# Multivariable Calculus - chain rule on vectors

1. Sep 10, 2013

### Nikitin

Hi! I do not understand the math used in the beginning of this video:

In example 1 (4 minutes in the video), why is it wrong to simply solve the problem like this:

$$\vec{V} = [x,-y] \Rightarrow \frac{d\vec{V}}{dt} = [\frac{dx}{dt},-\frac{dy}{dt}] = \vec{a} = [V_x,-V_y]$$, where V_x and V_y are the velocity-components in the x and y directions, respectively.

I thought you'd only use the chain-rule on non-vector multivariable functions??

EDIT: I'm farily sure the guy did some mistakes.. did he not? Look at his work 5:00 minutes in.

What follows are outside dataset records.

/-- `FLT_1D` on a line whose AC terms are zero gives the DC value at every index: every term it adds to or takes from it is a zero. -/
theorem hasValue_flt1D {i : Line} {u : Int} (h0 : HasValue i[0] u) (h : ∀ k : Fin 8, k ≠ 0 → HasValue i[k] 0) (k : Fin 8) :
    HasValue (flt1D i)[k] u := by
  have h1 : HasValue i[1] 0 := h 1 (by decide)
  have h2 : HasValue i[2] 0 := h 2 (by decide)
  have h3 : HasValue i[3] 0 := h 3 (by decide)
  have h4 : HasValue i[4] 0 := h 4 (by decide)
  have h5 : HasValue i[5] 0 := h 5 (by decide)
  have h6 : HasValue i[6] 0 := h 6 (by decide)
  have h7 : HasValue i[7] 0 := h 7 (by decide)
  have hz5 := ((h5.sub_zero h3).add_zero (h1.sub_zero h7)).zero_mul (b := 0x3FEC835E) (by decide)
  have htmp13 := h2.add_zero h6
  have htmp12 := ((h2.sub_zero h6).zero_mul (b := 0x3FB504F3) (by decide)).sub_zero htmp13
  have htmp7 := (h1.add_zero h7).add_zero (h5.add_zero h3)
  have htmp6 := ((HasValue.mul_zero (a := 0xC0273D75) (by decide) (h5.sub_zero h3)).add_zero hz5).sub_zero htmp7
  have htmp5 := (((h1.add_zero h7).sub_zero (h5.add_zero h3)).zero_mul (b := 0x3FB504F3) (by decide)).sub_zero htmp6
  have htmp4 := ((HasValue.mul_zero (a := 0x3F8A8BD4) (by decide) (h1.sub_zero h7)).sub_zero hz5).add_zero htmp5
  have htmp0 := (h0.add_zero h4).add_zero htmp13
  have htmp3 := (h0.add_zero h4).sub_zero htmp13
  have htmp1 := (h0.sub_zero h4).add_zero htmp12
  have htmp2 := (h0.sub_zero h4).sub_zero htmp12
  fin_cases k
  exacts [htmp0.add_zero htmp7, htmp1.add_zero htmp6, htmp2.add_zero htmp5, htmp3.sub_zero htmp4,
    htmp3.add_zero htmp4, htmp2.sub_zero htmp5, htmp1.sub_zero htmp6, htmp0.sub_zero htmp7]

end Sys2Proof.Machine.F32
end

section
/-! The inverse transform commands (`46_idct.md`): XF.IDCT and XF.RUN. -/

namespace Sys2Proof.Machine

open Sys2Proof.Reference

/-! ### Where the samples stand in SAMP -/

theorem placeSamples_inside {N : Nat} (samp : Vector Byte 64) (block : Vector (Vector Byte N) N) (r c : Fin N) (h : N * r.val + c.val < 64) :
    (placeSamples samp block)[N * r.val + c.val] = block[r][c] := by
  have hN : 0 < N := r.pos
  have hrow : (N * r.val + c.val) / N = r.val := by
    rw [Nat.mul_add_div hN, Nat.div_eq_of_lt c.isLt, Nat.add_zero]
  have hcol : (N * r.val + c.val) % N = c.val := by rw [Nat.mul_add_mod, Nat.mod_eq_of_lt c.isLt]
  simp [placeSamples, hrow, hcol]

theorem placeSamples_outside {N : Nat} (samp : Vector Byte 64) (block : Vector (Vector Byte N) N) (i : Fin 64) (h : N * N ≤ i.val) :
    (placeSamples samp block)[i] = samp[i] := by
  have hrow : N ≤ i.val / N := by
    rcases Nat.eq_zero_or_pos N with rfl | hN
    · exact Nat.zero_le _
    · exact (Nat.le_div_iff_mul_le hN).mpr h
  simp [placeSamples, hrow]

/-- A block with one value at every sample. -/
theorem placeSamples_flat {N : Nat} (samp : Vector Byte 64) {block : Vector (Vector Byte N) N} {y : Byte} (h : ∀ r c : Fin N, block[r][c] = y)
    {i : Fin 64} (hi : i.val < N * N) : (placeSamples samp block)[i] = y := by
  have hN : 0 < N := Nat.pos_of_ne_zero (by rintro rfl; omega)
  have hpos := Nat.div_add_mod i.val N
  have hcell := placeSamples_inside samp block ⟨i.val / N, Nat.div_lt_of_lt_mul hi⟩ ⟨i.val % N, Nat.mod_lt i.val hN⟩ (hpos.trans_lt i.isLt)
  simp only [hpos] at hcell
  exact hcell.trans (h _ _)

/-! ### Columns -/

theorem column_getElem (b : Vector Word 64) (c r : Fin 8) : (column b c)[r] = b[8 * r.val + c.val] := Vector.getElem_ofFn r.isLt

/-- Every entry of DQB but the first is zero. -/
def DcOnly (b : Vector Word 64) : Prop := ∀ n : Fin 64, n ≠ 0 → b[n] = 0

theorem DcOnly.column_eq_zero {b : Vector Word 64} (h : DcOnly b) {r c : Fin 8} (hrc : r ≠ 0 ∨ c ≠ 0) : (column b c)[r] = 0 := by
  have hn : (⟨8 * r.val + c.val, by omega⟩ : Fin 64) ≠ 0 := by
    simp only [ne_eq, Fin.ext_iff, Fin.val_zero] at hrc ⊢
    omega
  exact (column_getElem b c r).trans (h _ hn)

/-! ### What an integer variant reads -/

namespace IntVariant

variable {N : Nat} {v : IntVariant N}

/-- The early exit and the kernel read only the indices R224 lists as used. -/
structure ReadsUsed (v : IntVariant N) : Prop where
  dc : 0 ∈ v.used
  tested : ∀ i ∈ v.tested, i ∈ v.used
  kernel : ∀ l l' : Line, (∀ i ∈ v.used, l[i] = l'[i]) → v.kernel l = v.kernel l'

section
variable {l l' : Line}

theorem earlyExit_iff {tested : List (Fin 8)} : earlyExit tested l = true ↔ ∀ i ∈ tested, l[i] = 0 := by
  simp only [earlyExit, List.all_eq_true, beq_iff_eq]

theorem pass1_of_zero (h : ∀ i ∈ v.tested, l[i] = 0) : v.pass1 l = Vector.ofFn fun _ => v.dc1 l[0] := by
  rw [pass1, if_pos (earlyExit_iff.mpr h)]

theorem pass2_of_zero (h : ∀ i ∈ v.tested, l[i] = 0) : v.pass2 l = Vector.ofFn fun _ => rangeLimit (v.dc2 l[0]) := by
  rw [pass2, if_pos (earlyExit_iff.mpr h)]
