/-- One measurement log entry (R296). -/
structure MLogEntry where
  /-- 8 bits (R296). -/
  mr : Nat := 0
  /-- 8 bits (R296). -/
  source : Nat := 0
  /-- 16 bits (R296). -/
  boot : Nat := 0
  /-- 32 bits (R296). -/
  seq : Nat := 0
  /-- 48 bytes (R296). -/
  v : Bytes := []
  /-- TIME64 (R296). -/
  time : BitVec 64 := 0
  deriving DecidableEq, Repr

/-- Digest windows and measurement registers (R289 to R297). -/
structure Measure where
  /-- Four windows (R289). -/
  windows : List Window := (List.replicate 4 {})
  /-- MR0 to MR39, 48 bytes each, zero (R294). -/
  mr : List Bytes := (List.replicate 40 (List.replicate 48 0#8))
  /-- At most 131,072 entries (R296). -/
  mlog : List MLogEntry := []
  deriving DecidableEq, Repr

/-- A session's block transfer (R115, R116). -/
structure BlockTransfer where
  /-- Entry (R115). -/
  key : Nat := 0
  /-- Direction (R115). -/
  write : Bool := false
  /-- TOTAL_LEN (R115). -/
  total : Nat := 0
  /-- Content of a read (R116). -/
  snapshot : Bytes := []
  /-- Segments received (R115). -/
  segs : List (Nat × Bytes) := []
  /-- Time of the last BLOCK_DATA (R116). -/
  lastData : Nat := 0
  deriving DecidableEq, Repr

/-- One Zynbo session or opening (R102 to R117). -/
structure Session where
  /-- SESSION_ID (R107). -/
  id : BitVec 32 := 0
  /-- False while the opening is in progress (R102). -/
  opened : Bool := false
  /-- CRED_ID (R105). -/
  credId : BitVec 64 := 0
  /-- Role granted (R105). -/
  role : Nat := 0
  /-- Port of an in-band session (R101). -/
  inBand : Option Nat := none
  /-- Time of OPEN_1 (R105). -/
  startedAt : Nat := 0
  /-- Digest T of the opening (R105). -/
  transcript : Bytes := []
  /-- Credential public key (R105). -/
  pk : Bytes := []
  /-- 72 bytes; K_CD, K_DC, SALT_CD, SALT_DC (R106). -/
  keys : Bytes := []
  /-- Highest SEQ accepted (R109). -/
  rxHigh : Nat := 0
  /-- SEQs accepted within the 63 below it (R109). -/
  rxSeen : List Nat := []
  /-- Last SEQ sent (R107). -/
  txSeq : Nat := 0
  /-- Time of the last accepted frame (R110). -/
  lastFrame : Nat := 0
  /-- Time of the last READ, WRITE, block or transaction service (R122). -/
  lastService : Nat := 0
  /-- Last 16 responses by REQUEST_ID (R112). -/
  responses : List (BitVec 16 × Bytes) := []
  /-- Block transfer (R115). -/
  block : Option BlockTransfer := none
  /-- Subscription MIN_SEVERITY (R117). -/
  subSeverity : Option Nat := none
  /-- Subscription INSTANCE (R117). -/
  subInst : Nat := 0xFFFF
  /-- Times of EVENT frames within the last second (R117). -/
  evSent : List Nat := []
  deriving DecidableEq, Repr

/-- Refusals of one CRED_ID (R105). -/
structure CredRefusal where
  /-- CRED_ID (R105). -/
  credId : BitVec 64 := 0
  /-- Refusals within 60 s (R105). -/
  times : List Nat := []
  /-- Start of the present block (R105). -/
  blockedAt : Option Nat := none
  deriving DecidableEq, Repr

/-- The device-wide transaction (R118 to R122). -/
structure Txn where
  /-- TXN_STATE (R118). -/
  open_ : Bool := false
  /-- 32 bits; TXN_ID (R126). -/
  id : Nat := 0
  /-- Owning session (R118). Reset value: log entry 6. -/
  session : BitVec 32 := 0
  /-- TXN_OWNER (R126). -/
  owner : BitVec 64 := 0
  /-- Staged values in order of their first staging (R119). -/
  staged : List (Nat × Bytes) := []
  /-- LAST_COMMIT_PAUSE_NS (R126). -/
  lastPauseNs : Nat := 0
  deriving DecidableEq, Repr

/-- Management network, sessions and transactions (R100 to R128). -/
structure Mgmt where
  /-- LINK_STATE (R128). -/
  link : Nat := 0
  /-- At most 16 (R102). -/
  sessions : List Session := []
  /-- Refusal counts and blocks (R105). -/
  refusals : List CredRefusal := []
  /-- Transaction (R118). -/
  txn : Txn := {}
  /-- Next SESSION_ID (R105). Reset value: log entry 6. -/
  nextSession : Nat := 1
  /-- Times of datagrams within the last second (R100). -/
  datagrams : List Nat := []
  /-- NOR mirror of the credentials (R104). -/
  credMirror : List (Nat × Bytes) := []
  deriving DecidableEq, Repr

/-- One cached ATS translation (R152). -/
structure AtcEntry where
  /-- Instance tag (R152). -/
  inst : Nat := 0
  /-- First address (R152). -/
  base : Nat := 0
  /-- Length (R152). -/
  len : Nat := 0
  /-- Read permission (R152). -/
  read : Bool := false
  /-- Write permission (R152). -/
  write : Bool := false
  /-- Time cached (R152). -/
  since : Nat := 0
  deriving DecidableEq, Repr

/-- The translation unit (R151 to R154). -/
structure Translation where
  /-- ATS translation cache (R152). -/
  atc : List AtcEntry := []
  /-- Cached device-table entries: instance, entry address, value (R154). -/
  table : List (Nat × Nat × BitVec 64) := []
  deriving DecidableEq, Repr
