-- ==== Sys2Proof/Machine/Recorder.lean ====
section
/-! DEFINITION. The event recorder's arrival side: how a record is raised and takes its place in the
log buffer (R500 to R507), and the refusals of R123 that it counts. -/

namespace Sys2Proof.Machine

open Sys2Proof

/-- The event codes of Table - Event codes and of Table - Card events (R503, R514 on). -/
inductive EventCode where
  | powerFail | powerRestored | holdupShortened | holdupLow | tamperLatched | tamperAcknowledged
  | tamperLoopChange | coinCellLow | thermalPause | lcTransition | lcRefused | lcCopyFault
  | lcIntentAbandoned | debugAuthorised | debugRefused | factoryCredMismatch
  | startComplete | katFail | firmwareSlotFail | firmwareInvalid | entropyStartFail
  | archiveRollback | restartRequested
  | openFailed | credentialBlocked | txnTimeout | stateConflict | timeFreeRun
  | ringError | cqWait | instanceDestroyed | recipeDropped | digestWindowFreed
  | tierVFull | updateRefused | ladderFault | statefulReady | leavesSkipped | ctxExpired
  | sourceDropped | poolStopped | poolRestarted | capGated
  | faultCorrected | faultOpen | faultDisposed | faultEscalated | sparePromoted
  | capacityReduced | wearWarning | fatal | otpDecode | logCleared | logCheckFail
  | cardVddOvercurrent | cardInserted | cardIdentified | cardRefused | cardRemoved
  | cardVoltageFallback | cardOpDone | cardOpFailed | cardApproval | backupSuspended
  | restoreApplied | restoreIncomplete | firmwareRecovered
  deriving DecidableEq, Repr

/-- CODE of an event. -/
def EventCode.code : EventCode → Nat
  | .powerFail => 0x0101 | .powerRestored => 0x0102 | .holdupShortened => 0x0103
  | .holdupLow => 0x0104 | .tamperLatched => 0x0105 | .tamperAcknowledged => 0x0106
  | .tamperLoopChange => 0x0107 | .coinCellLow => 0x0108 | .thermalPause => 0x0109
  | .lcTransition => 0x0110 | .lcRefused => 0x0111 | .lcCopyFault => 0x0112
  | .lcIntentAbandoned => 0x0113 | .debugAuthorised => 0x0114 | .debugRefused => 0x0115
  | .factoryCredMismatch => 0x0116 | .startComplete => 0x0201 | .katFail => 0x0202
  | .firmwareSlotFail => 0x0203 | .firmwareInvalid => 0x0204 | .entropyStartFail => 0x0205
  | .archiveRollback => 0x0206 | .restartRequested => 0x0207 | .openFailed => 0x0301
  | .credentialBlocked => 0x0302 | .txnTimeout => 0x0303 | .stateConflict => 0x0304
  | .timeFreeRun => 0x0305 | .ringError => 0x0401 | .cqWait => 0x0402
  | .instanceDestroyed => 0x0403 | .recipeDropped => 0x0404 | .digestWindowFreed => 0x0405
  | .tierVFull => 0x0501 | .updateRefused => 0x0601 | .ladderFault => 0x0602
  | .statefulReady => 0x0701 | .leavesSkipped => 0x0702 | .ctxExpired => 0x0703
  | .sourceDropped => 0x0801 | .poolStopped => 0x0802 | .poolRestarted => 0x0803
  | .capGated => 0x0901 | .faultCorrected => 0x0A01 | .faultOpen => 0x0A02
  | .faultDisposed => 0x0A03 | .faultEscalated => 0x0A04 | .sparePromoted => 0x0A05
  | .capacityReduced => 0x0A06 | .wearWarning => 0x0A07 | .fatal => 0x0A08
  | .otpDecode => 0x0A09 | .logCleared => 0x0B01 | .logCheckFail => 0x0B02
  | .cardVddOvercurrent => 0x0C01 | .cardInserted => 0x0C02 | .cardIdentified => 0x0C03
  | .cardRefused => 0x0C04 | .cardRemoved => 0x0C05 | .cardVoltageFallback => 0x0C06
  | .cardOpDone => 0x0C07 | .cardOpFailed => 0x0C08 | .cardApproval => 0x0C09
  | .backupSuspended => 0x0C0A | .restoreApplied => 0x0C0B | .restoreIncomplete => 0x0C0C
  | .firmwareRecovered => 0x0C0D

/-- Severity of an event (Table - Event codes, Table - Card events); those of FAULT_OPEN and FATAL
follow the fault source and are given at the event. -/
def EventCode.severity : EventCode → Nat
  | .stateConflict | .startComplete | .digestWindowFreed | .statefulReady | .ctxExpired
  | .cardInserted | .cardIdentified => 0
  | .powerRestored | .holdupShortened | .tamperLoopChange | .lcIntentAbandoned
  | .restartRequested | .openFailed | .txnTimeout | .instanceDestroyed | .recipeDropped
  | .leavesSkipped | .sourceDropped | .poolRestarted | .capGated | .faultCorrected
  | .faultDisposed | .faultEscalated | .sparePromoted | .wearWarning | .cardRemoved
  | .cardOpDone | .cardApproval => 1
  | .powerFail | .holdupLow | .coinCellLow | .lcRefused | .debugRefused | .katFail
  | .firmwareSlotFail | .credentialBlocked | .timeFreeRun | .ringError | .cqWait | .tierVFull
  | .updateRefused | .faultOpen | .capacityReduced | .logCheckFail | .cardVddOvercurrent
  | .cardRefused | .cardVoltageFallback | .cardOpFailed | .backupSuspended => 2
  | .thermalPause | .lcCopyFault | .factoryCredMismatch | .poolStopped => 3
  | .firmwareInvalid | .entropyStartFail | .ladderFault | .fatal | .otpDecode
  | .restoreIncomplete => 4
  | .tamperLatched | .tamperAcknowledged | .lcTransition | .debugAuthorised | .archiveRollback
  | .logCleared | .restoreApplied | .firmwareRecovered => 5

/-- A record is dropped: it is counted and takes no SEQ (R506). -/
def State.dropRecord (s : State) : State :=
  { s.bump 0x270004 0 1 with log := { s.log with droppedNow := s.log.droppedNow + 1 } }

/-- The record a new one of a severity is written over, where the log is full: the oldest of that
severity or lower that is no ALERT and that no waiting record has been given (R506). -/
def Recorder.victim (r : Recorder) (severity : Nat) : Option Nat :=
  (r.log.find? fun e =>
    decide (e.severity ≤ severity) && e.severity != 5 &&
      r.buffer.all fun w => w.victim != some e.seq).map (·.seq)

/-- Whether the log is full, the records waiting in the buffer counted (R506). -/
def Recorder.full (r : Recorder) : Bool :=
  decide (32768 ≤ r.log.length + (r.buffer.filter fun e => e.victim.isNone).length)

/-- Whether the buffer has a place for a record: sixty-four of the 1,024 serve only records of
WARNING and above (R505). -/
def Recorder.hasPlace (r : Recorder) (severity : Nat) : Bool :=
  decide (r.buffer.length < (if severity < 2 then 960 else 1024))

/-- TIME and FLAGS of a record raised now (R502): device time, or uptime while there is none. -/
def State.eventTime (s : State) : BitVec 64 × BitVec 16 :=
  match s.clk.devTime with
  | some t => (BitVec.ofNat 64 t, if s.clk.timeState = 2 then 0 else 1)
  | none => (BitVec.ofNat 64 s.uptime, 3)

/-- A record arrives at the warden's log buffer: it takes a place and the next SEQ, or is dropped
(R501, R505, R506). -/
def State.raise (s : State) (c : EventCode) (severity inst : Nat) (detail : Bytes) : State :=
  let t := s.eventTime
  if !s.log.hasPlace severity then s.dropRecord
  else
    let accept (victim : Option Nat) : State :=
      { s with
        warden := { s.warden with nextSeq := s.warden.nextSeq + 1, lostRecords := 0 }
        log := { s.log with
          droppedNow := 0
          buffer := s.log.buffer ++ [{
            seq := s.warden.nextSeq, time := t.1, severity := severity
            code := BitVec.ofNat 16 c.code, inst := inst
            dropped := min 65535 (s.log.droppedNow + s.warden.lostRecords)
            flags := t.2, detail := fit 24 detail, victim := victim }] } }
    if s.log.full then
      match s.log.victim severity with
      | some v => accept (some v)
      | none => s.dropRecord
    else accept none

/-- A device-wide event of its code's own severity. -/
def State.event (s : State) (c : EventCode) (detail : Bytes) : State :=
  s.raise c c.severity 0xFFFF detail

/-- An event about an instance. -/
def State.eventOf (s : State) (c : EventCode) (inst : Nat) (detail : Bytes) : State :=
  s.raise c c.severity inst detail

/-- A refusal in the present state (R123): counted, with one INFO event a second for each source
that carries the refusals made since its last one. `kind` is 0 session, 1 mailbox, 2 job path;
`who` is the identity field of the event (R504). -/
def State.conflict (s : State) (kind ident inst : Nat) (who : Bytes) : State :=
  let s := s.bump 0x100106 0 1
  let isSrc (c : ConflictSource) : Bool := c.kind == kind && c.ident == ident
  let old := (s.log.conflicts.find? isSrc).getD { kind := kind, ident := ident }
  let others := s.log.conflicts.filter fun c => !isSrc c
  let due : Bool := match old.lastEvent with
    | none => true
    | some t => decide (t + 1000000000 ≤ s.now)
  if due then
    let s := { s with log := { s.log with
      conflicts := others ++ [{ old with lastEvent := some s.now, uncounted := 0 }] } }
    s.eventOf .stateConflict inst (le 4 old.uncounted ++ le 1 kind ++ who)
  else
    { s with log := { s.log with
      conflicts := others ++ [{ old with uncounted := old.uncounted + 1 }] } }

end Sys2Proof.Machine
end

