-- ==== Sys2Proof/Machine/Dictionary.lean ====
section
/-! DEFINITION. What each dictionary entry reads: the committed values of writable entries and the
values the block measures, counts or holds (R93 to R99, R125 to R128 and each chapter's table). -/

namespace Sys2Proof.Machine

open Sys2Proof

/-! ### Committed values -/

/-- The number that names an entry inside the model: 256 x index + subindex. -/
def OdKey.num (k : OdKey) : Nat := 256 * k.index.toNat + k.sub.toNat

/-- The key a number names. -/
def keyOf (n : Nat) : OdKey := ⟨BitVec.ofNat 16 (n / 256), BitVec.ofNat 8 n⟩

/-- Size in bytes of a type's values (Table - Entry types); the greatest, for the variable ones. -/
def OdType.size : OdType → Nat
  | .bool => 1 | .u n => n | .i32 => 4 | .octets n => n | .string n => n
  | .time64 => 8 | .handle48 => 6 | .domain m => m

/-- Code of a type (Table - Entry types). -/
def OdType.code : OdType → Nat
  | .bool => 0 | .u 1 => 1 | .u 2 => 2 | .u 4 => 3 | .u _ => 4 | .i32 => 5 | .octets _ => 6
  | .string _ => 7 | .time64 => 8 | .handle48 => 9 | .domain _ => 10

/-- Code of an access (R95). -/
def OdAccess.code : OdAccess → Nat
  | .ro => 0 | .wo => 1 | .rw => 2 | .rwt => 3

/-- Default quanta of the shield classes, class 0 first; unused classes hold 0
(Table - Shield classes, R209). -/
def defaultQuanta : List Nat :=
  [0, 6400, 9600, 6400, 25600, 38400, 12800, 51200, 102400, 6553600, 13107200, 209715200,
   204800, 838860800, 102400, 819200, 209715200, 12800, 51200, 51200, 204800, 409600, 819200,
   209715200, 0, 0, 0, 0, 0, 0, 0, 0]

/-- The bytes of an entry's default. -/
def EntryDef.defaultBytes (d : EntryDef) (key : Nat) : Bytes :=
  match d.default with
  | .zero => match d.ty with
    | .domain _ => []
    | .string _ => []
    | t => zeros t.size
  | .num n => le d.ty.size n
  | .bytes b => b.map (BitVec.ofNat 8)
  | .text t => ascii t
  | .quanta => defaultQuanta.flatMap (le 4)
  | .module => match d.ty with
    | .domain m => (Config.moduleValue key).take m
    | .string n => (Config.moduleValue key).take n
    | t => fit t.size (Config.moduleValue key)

/-- The committed value of an entry: the value listed, else its default (R98). -/
def State.odBytes (s : State) (key : Nat) : Bytes :=
  match look key s.od with
  | some v => v
  | none => match entryDef (keyOf key) with
    | some d => d.defaultBytes key
    | none => []

/-- The committed value of a numeric entry. -/
def State.odNum (s : State) (key : Nat) : Nat := ofLe (s.odBytes key)

/-- A value committed; one equal to the default leaves no entry. -/
def State.setOd (s : State) (key : Nat) (v : Bytes) : State :=
  let isDefault : Bool := match entryDef (keyOf key) with
    | some d => d.defaultBytes key == v
    | none => false
  { s with od := if isDefault then del key s.od else put key v s.od }

/-! ### What the rules derive from the state -/

/-- A power-fail warning is in force, from step 3 of Table - Power-fail sequence on (R61). -/
def State.warning (s : State) : Bool := s.pwr.stage == .inFlight || s.pwr.stage == .flushing

/-- DEVICE_READY (R75). -/
def State.ready (s : State) : Bool := s.start.phase == .ready

/-- HALTED. -/
def State.halted (s : State) : Bool := s.start.phase == .halted

/-- A life-cycle transition is in force (R464, R466). -/
def State.inTransition (s : State) : Bool := s.lc.transition.isSome

/-- The number of ports the bifurcation mode in force uses (Table - Bifurcation modes). -/
def State.portsUsed (s : State) : Nat := s.start.bifurcation + 1

/-- TIME_STATE (R128). -/
def State.timeState (s : State) : Nat :=
  match s.clk.devTime with
  | some _ => s.clk.timeState
  | none => if s.odNum 0x290020 = 0 then 0 else 1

Last edited by a moderator: Sep 25, 2014
2. Sep 10, 2013

### HallsofIvy

Staff Emeritus
Perhaps you have not learned Calculus on vector valued functions? (It is typically introduced in "Calculus III" but there are whole books on the subject.) If (f(t), g(t), h(t)) is a (three dimensional) vector valued function of the variable t, then differentiation is defined "component-wise". That is, the derivative with respect to t is <df/dt, dg/dt, dh/dt>. That is precisely what is being done in your example (though I see NO use of the "chain rule" in what you give).

(I looked at the you-tube from 4:45 to 5:15 and saw no error or anything unusual.)

3. Sep 10, 2013

### Nikitin

I've been through multivariable calculus, but they never talked much about vector-differentiation. It was kinda obvious that you just differentiate term by term. So I've never heard about using the chain-rule directly on a vector. Though I suppose there is nothing wrong in doing that.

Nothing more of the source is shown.